The Broadcaster process is:

defmodule MyApp.PubSub.Broadcaster do
  @moduledoc """
  Periodically broadcasts (and deletes) any pending PubSub messages.
  """
  use GenServer

  def child_spec(arg) do
    %{
      id: __MODULE__,
      start: {__MODULE__, :start_link, [arg]},
      # When shutting down, ensure we have time to process pending messages
      shutdown: MyApp.fetch_module_config!(__MODULE__, :polling_interval_ms) * 2
    }
  end

  def start_link(opts \\ []) do
    GenServer.start_link(__MODULE__, :ok, opts)
  end

  @impl GenServer
  def init(:ok) do
    # Schedule work to be performed on server start
    schedule_broadcast(0)
    {:ok, %{}}
  end

  @impl GenServer
  def handle_info(:broadcast, state) do
    case MyApp.PubSub.Messages.broadcast() do
      {:ok, [_h | _t]} ->
        # Found messages.

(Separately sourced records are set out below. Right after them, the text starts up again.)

-- ==== Sys2Proof/Certificates/Slice0/Obligations.lean ====
section
/-! DEFINITION. The statements for the provers: what each instruction does where it completes, what traps and events do, and
the rules of the whole machine. -/

open Sys2Proof Sys2Proof.Machine

/-! ## Integer, conversion and control instructions (10) -/

/-- Integer arithmetic (R241): the results, tag I32, and the predicates; every other register, predicate and byte stays. -/
def Obligations.IntegerArithmeticResults : Prop :=
  (∀ h pd d a b, Runs (.iadd h .wrap pd d a b) fun t =>
    (t.put d (t.val a + t.val b) .i32).setPred pd (decide (2 ^ 32 ≤ (t.val a).toNat + (t.val b).toNat))) ∧
  (∀ h pd d a b, Runs (.iadd h .sat pd d a b) fun t =>
    let x := (t.val a).toInt + (t.val b).toInt
    let y := max (-2147483648) (min 2147483647 x)
    (t.put d (BitVec.ofInt 32 y) .i32).setPred pd (y != x)) ∧
  (∀ h pd d a b, Runs (.iadd h .usat pd d a b) fun t =>
    let x := (t.val a).toNat + (t.val b).toNat
    let y := min 4294967295 x
    (t.put d (BitVec.ofNat 32 y) .i32).setPred pd (y != x)) ∧
  (∀ h pd d a b, Runs (.isub h .wrap pd d a b) fun t =>
    (t.put d (t.val a - t.val b) .i32).setPred pd (decide ((t.val a).toNat < (t.val b).toNat))) ∧
  (∀ h pd d a b, Runs (.isub h .sat pd d a b) fun t =>
    let x := (t.val a).toInt - (t.val b).toInt
    let y := max (-2147483648) (min 2147483647 x)
    (t.put d (BitVec.ofInt 32 y) .i32).setPred pd (y != x)) ∧
  (∀ h pd d a b, Runs (.isub h .usat pd d a b) fun t =>
    (t.put d (BitVec.ofNat 32 ((t.val a).toNat - (t.val b).toNat)) .i32).setPred pd
      (decide ((t.val a).toNat < (t.val b).toNat))) ∧
  (∀ h d a b, Runs (.imul h d a b) fun t => t.put d (t.val a * t.val b) .i32) ∧
  (∀ h d a b, Runs (.imulh h false d a b) fun t =>
    t.put d (hiWord ((t.val a).signExtend 64 * (t.val b).signExtend 64)) .i32) ∧
  (∀ h d a b, Runs (.imulh h true d a b) fun t =>
    t.put d (hiWord ((t.val a).setWidth 64 * (t.val b).setWidth 64)) .i32) ∧
  (∀ h d a b c, Runs (.imad h d a b c) fun t => t.put d (t.val a * t.val b + t.val c) .i32) ∧
  (∀ h pd d a b, Runs (.iadd64 h pd d a b) fun t =>
    (t.putPair d (t.pair a + t.pair b) .i32 .i32).setPred pd (decide (2 ^ 64 ≤ (t.pair a).toNat + (t.pair b).toNat))) ∧
  (∀ h pd d a b, Runs (.isub64 h pd d a b) fun t =>
    (t.putPair d (t.pair a - t.pair b) .i32 .i32).setPred pd (decide ((t.pair a).toNat < (t.pair b).toNat))) ∧
  (∀ h d a b, Runs (.imin h false d a b) fun t =>
    t.put d (if (t.val b).toInt < (t.val a).toInt then t.val b else t.val a) .i32) ∧
  (∀ h d a b, Runs (.imin h true d a b) fun t =>
    t.put d (if (t.val b).toNat < (t.val a).toNat then t.val b else t.val a) .i32) ∧
  (∀ h d a b, Runs (.imax h false d a b) fun t =>
    t.put d (if (t.val a).toInt < (t.val b).toInt then t.val b else t.val a) .i32) ∧
  (∀ h d a b, Runs (.imax h true d a b) fun t =>
    t.put d (if (t.val a).toNat < (t.val b).toNat then t.val b else t.val a) .i32) ∧
  (∀ h d a, Runs (.iabs h false d a) fun t => t.put d (if (t.val a).toInt < 0 then -t.val a else t.val a) .i32) ∧
  (∀ h d a, Runs (.iabs h true d a) fun t =>
    t.put d (BitVec.ofInt 32 (min 2147483647 (if (t.val a).toInt < 0 then -(t.val a).toInt else (t.val a).toInt))) .i32)

/-- The immediate forms and shifts (R242, R244): shifts of the width or more give zero, or the sign. Bit fields (R246): each
result given bit by bit. -/
def Obligations.ImmediateShiftAndFieldResults : Prop :=
  ((∀ h d a imm, Runs (.iaddImm h d a imm) fun t => t.put d (t.val a + imm.signExtend 32) .i32) ∧
  (∀ h d a imm, Runs (.andImm h d a imm) fun t => t.put d (t.val a &&& imm.signExtend 32) .i32) ∧
  (∀ h d a imm, Runs (.orImm h d a imm) fun t => t.put d (t.val a ||| imm.signExtend 32) .i32) ∧
  (∀ h d a imm, Runs (.xorImm h d a imm) fun t => t.put d (t.val a ^^^ imm.signExtend 32) .i32) ∧
  (∀ h d a b, Runs (.shl h d a b) fun t =>
    let n := (t.val b).toNat % 256
    t.put d (if n < 32 then t.val a <<< n else 0) .i32) ∧
  (∀ h d a b, Runs (.shr h d a b) fun t =>
    let n := (t.val b).toNat % 256
    t.put d (if n < 32 then t.val a >>> n else 0) .i32) ∧
  (∀ h d a b, Runs (.sar h d a b) fun t =>
    let n := (t.val b).toNat % 256
    t.put d ((t.val a).sshiftRight (min n 31)) .i32) ∧
  (∀ h d a b, Runs (.rot h d a b) fun t => t.put d ((t.val a).rotateLeft ((t.val b).toNat % 32)) .i32) ∧
  (∀ h d a n, Runs (.shlImm h d a n) fun t => t.put d (t.val a <<< n.toNat) .i32) ∧
  (∀ h d a n, Runs (.shrImm h d a n) fun t => t.put d (t.val a >>> n.toNat) .i32) ∧
  (∀ h d a n, Runs (.sarImm h d a n) fun t => t.put d ((t.val a).sshiftRight n.toNat) .i32) ∧
  (∀ h d a n, Runs (.rotImm h d a n) fun t => t.put d ((t.val a).rotateLeft n.toNat) .i32) ∧
  (∀ h d a b, Runs (.shl64 h d a b) fun t =>
    let n := (t.val b).toNat % 256
    t.putPair d (if n < 64 then t.pair a <<< n else 0) .i32 .i32) ∧
  (∀ h d a b, Runs (.shr64 h false d a b) fun t =>
    let n := (t.val b).toNat % 256
    t.putPair d (if n < 64 then t.pair a >>> n else 0) .i32 .i32) ∧
  (∀ h d a b, Runs (.shr64 h true d a b) fun t =>
    let n := (t.val b).toNat % 256
    t.putPair d ((t.pair a).sshiftRight (min n 63)) .i32 .i32)) ∧
  ((∀ h sg d a b, Runs (.bfe h sg d a b) fun t => t.put d (fieldGet sg (t.val a) (t.val b)) .i32) ∧
  (∀ h d a b c, Runs (.bfi h d a b c) fun t => t.put d (fieldPut (t.val a) (t.val b) (t.val c)) .i32) ∧
  (∀ b : Word, bitField b = (b.toNat % 256,
    if 32 ≤ b.toNat % 256 then 0 else min (min (b.toNat / 256 % 256) 32) (32 - b.toNat % 256))) ∧
  (∀ (sg : Bool) (a b : Word) i, i < 32 → (fieldGet sg a b).getLsbD i =
    if i < (bitField b).2 then a.getLsbD ((bitField b).1 + i)
    else sg && decide ((bitField b).2 ≠ 0) && a.getLsbD ((bitField b).1 + (bitField b).2 - 1)) ∧
  (∀ (a b c : Word) i, i < 32 → (fieldPut a b c).getLsbD i =
    if (bitField b).1 ≤ i ∧ i < (bitField b).1 + (bitField b).2 then a.getLsbD (i - (bitField b).1) else c.getLsbD i))

/-- Moves, selection, addresses and tags (R247 to R251, R261): values and the tags that go with them. Compares and predicates
(R252 to R254): the predicate named is written, pt discards it, and no register changes but PMOV.GET's destination. -/
def Obligations.MoveAndPredicateResults : Prop :=
  ((∀ h d a b c, Runs (.perm h d a b c) fun t =>
    t.put d (permWord (t.val a) (t.val b) (t.val c)) (permTag (t.val c) (t.tag a) (t.tag b))) ∧
  (∀ (a b c : Word) i, i < 4 → ((permWord a b c) >>> (8 * i)).setWidth 8 =
    (let x : Byte := ((joinWords a b) >>> (8 * (c.toNat / 2 ^ (3 * i) % 8))).setWidth 8
     let m := c.toNat / 2 ^ (12 + 2 * i) % 4
     if m = 0 then x else if m = 1 then 0 else if m = 2 then (if x.getLsbD 7 then 0xFF else 0) else x.reverse)) ∧
  (∀ h neg d a b pc, Runs (.sel h neg d a b pc) fun t =>
    t.setReg d.toNat (if t.pred pc != neg then t.reg a.toNat else t.reg b.toNat)) ∧
  (∀ h d a, Runs (.mov h false d a) fun t => t.setReg d.toNat (t.reg a.toNat)) ∧
  (∀ h d a, Runs (.mov h true d a) fun t =>
    (t.setReg d.toNat (t.reg a.toNat)).setReg (d.toNat + 1) (t.reg (a.toNat + 1))) ∧
  (∀ h d imm, Runs (.movi h d imm) fun t => t.put d imm .raw) ∧
  (∀ h d imm, Runs (.movhi h d imm) fun t =>
    (t.put d imm .raw).setReg (d.toNat + 1) { val := if imm.getLsbD 31 then 0xFFFFFFFF else 0, tag := .raw }) ∧
  (∀ h sx sh d a b, Runs (.lea h sx sh d a b) fun t =>
    t.putPair d (t.pair a + (if sx then (t.val b).signExtend 64 else (t.val b).setWidth 64) <<< sh.toNat) .i32 .i32) ∧
  (∀ h d a b c, RunsIf (.naddr h false d a b c)
    (fun t => (t.val c).toNat / 2 ^ 25 = 0 ∧ (t.val c).toNat / 2 ^ 20 % 32 ≤ 19 ∧
      (t.val c).toNat % 2 ^ 20 < 2 ^ ((t.val c).toNat / 2 ^ 20 % 32)) fun t =>
    t.putPair d (t.pair a + BitVec.ofNat 64
      ((2 ^ ((t.val c).toNat / 2 ^ 20 % 32) - 1 + (t.val c).toNat % 2 ^ 20) * (t.val b).toNat)) .i32 .i32) ∧
  (∀ h d a b c, RunsIf (.naddr h true d a b c) (fun t => (t.val c).toNat / 2 ^ 20 = 0) fun t =>
    t.putPair d (t.pair a + BitVec.ofNat 64 ((t.val c).toNat % 2 ^ 20 * (t.val b).toNat)) .i32 .i32) ∧
  (∀ h tag d a, Runs (.fmtset h tag d a) fun t => t.put d (t.val a) tag) ∧
  (∀ h d a, Runs (.fmtget h d a) fun t => t.put d ((t.tag a).code.setWidth 32) .i32)) ∧
  ((∀ h cc pd a b, Runs (.icmp h cc pd a b) fun t => t.setPred pd (cc.holds (t.val a) (t.val b))) ∧
  (∀ h cc pd a b, Runs (.icmp64 h cc pd a b) fun t => t.setPred pd (cc.holds (t.pair a) (t.pair b))) ∧
  (∀ w (a b : BitVec w),
    ICond.holds .eq a b = decide (a.toNat = b.toNat) ∧ ICond.holds .ne a b = decide (a.toNat ≠ b.toNat) ∧
    ICond.holds .lt a b = decide (a.toInt < b.toInt) ∧ ICond.holds .le a b = decide (a.toInt ≤ b.toInt) ∧
    ICond.holds .gt a b = decide (b.toInt < a.toInt) ∧ ICond.holds .ge a b = decide (b.toInt ≤ a.toInt) ∧
    ICond.holds .ltu a b = decide (a.toNat < b.toNat) ∧ ICond.holds .leu a b = decide (a.toNat ≤ b.toNat) ∧
    ICond.holds .gtu a b = decide (b.toNat < a.toNat) ∧ ICond.holds .geu a b = decide (b.toNat ≤ a.toNat)) ∧
  (∀ h na nb pd pa pb, Runs (.pset h .and na nb pd pa pb) fun t =>
    t.setPred pd ((t.pred pa != na) && (t.pred pb != nb))) ∧
  (∀ h na nb pd pa pb, Runs (.pset h .or na nb pd pa pb) fun t =>
    t.setPred pd ((t.pred pa != na) || (t.pred pb != nb))) ∧
  (∀ h na nb pd pa pb, Runs (.pset h .xor na nb pd pa pb) fun t =>
    t.setPred pd ((t.pred pa != na) != (t.pred pb != nb))) ∧
  (∀ h d, Runs (.pmovGet h d) fun t => t.put d (BitVec.ofNat 32 (t.preds.toNat + 128)) .i32) ∧
  (∀ h a b, Runs (.pmovPut h a b) fun t =>
    { t with preds := (t.preds &&& ~~~(t.val b).setWidth 7) ||| ((t.val a).setWidth 7 &&& (t.val b).setWidth 7) }) ∧
  (∀ (t : Thread) pd v, t.setPred 7 v = t ∧ t.pred 7 = true ∧
    ∀ q : PReg, (t.setPred pd v).pred q = if q = 7 then true else if q = pd then v else t.pred q))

There may be more, so check again immediately.
        schedule_broadcast(0)

      _ ->
        # Nothing found or another process had the lock
        schedule_broadcast(polling_interval_ms())
    end

    {:noreply, state}
  end

  defp schedule_broadcast(after_ms) do
    Process.send_after(self(), :broadcast, after_ms)
  end

  # More frequent polling means less latency for messages to be broadcast in
  # exchange for more querying of the database.
  # However, given that the pubsub messages table will be constantly pruned and
  # that we query exclusively by an indexed column, these frequent queries
  # should be cheap.
  def polling_interval_ms do
    MyApp.fetch_module_config!(__MODULE__, :polling_interval_ms)
    |> jitter()
  end

  def jitter(interval) do
    # jitter the value by up to 50%
    jitter_amount = round(interval * 0.5)
    jitter = Enum.random(-jitter_amount..jitter_amount)
    interval + jitter
  end
end

That gets started in the supervision tree after Phoenix.PubSub but before the EndPoint, so shutdown is in the reverse order and should send whatever is pending.